- [WHAT YOU ARE ASKED TO DO]:
Go through the records below line by line and report how many lines include "with", giving the number only.

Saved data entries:

-- ==== Sys2Proof/Machine/HostAccess.lean ====
section
/-! DEFINITION. Host access to MEM (44_external_interfaces R314 to R316): `MEM.LD`, `MEM.ST`, and the
host's read of a result register. -/

namespace Sys2Proof.Machine

/-- `MEM.LD` (R315). -/
def execMemLd (i : BitVec 4) (a : Agent) (n : BitVec 3) (s : State) : Host.Outcome State Fault Refusal :=
  conclude s do
    let k ← field (accessSize n)
    requireAgent a .fg
    require (i == 0#4) .xOperand
    let addr := (s.port a).arg0.toNat
    require (addr % k == 0 && admitted s.regions addr k) .xMem
    match Memory.readLE s.mem addr k with
    | some v => .ok (s.setRes0 a (zext32 v))
    | none => refuse .xMem

/-- `MEM.ST` (R316). The checks stand in the order of R344: a value too wide is `X_OPERAND` even where
the address is also not admitted. -/
def execMemSt (i : BitVec 4) (a : Agent) (n : BitVec 3) (s : State) : Host.Outcome State Fault Refusal :=
  conclude s do
    let k ← field (accessSize n)
    requireAgent a .fg
    require (i == 0#4) .xOperand
    let addr := (s.port a).arg0.toNat
    let v := (s.port a).arg1.toNat
    require (k == 4 || decide (v < 2 ^ (8 * k))) .xOperand
    require (addr % k == 0 && admitted s.regions addr k) .xMem
    .ok (s.setMem (Memory.writeLE s.mem addr k v))

/-- An issuer reads a result register (R20, R314): nothing changes; before an operation wrote it, the
read is refused `X_STATE` (R44, R344). -/
def execReadRes (a : Agent) (k : ResReg) (s : State) : Host.Outcome State Fault Refusal :=
  conclude s do
    let _ ← valueOf (match k with
      | .res0 => (s.port a).res0
      | .res1 => (s.port a).res1)
    .ok s

end Sys2Proof.Machine
end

- [RESPONSE TO THE EXERCISE]:
2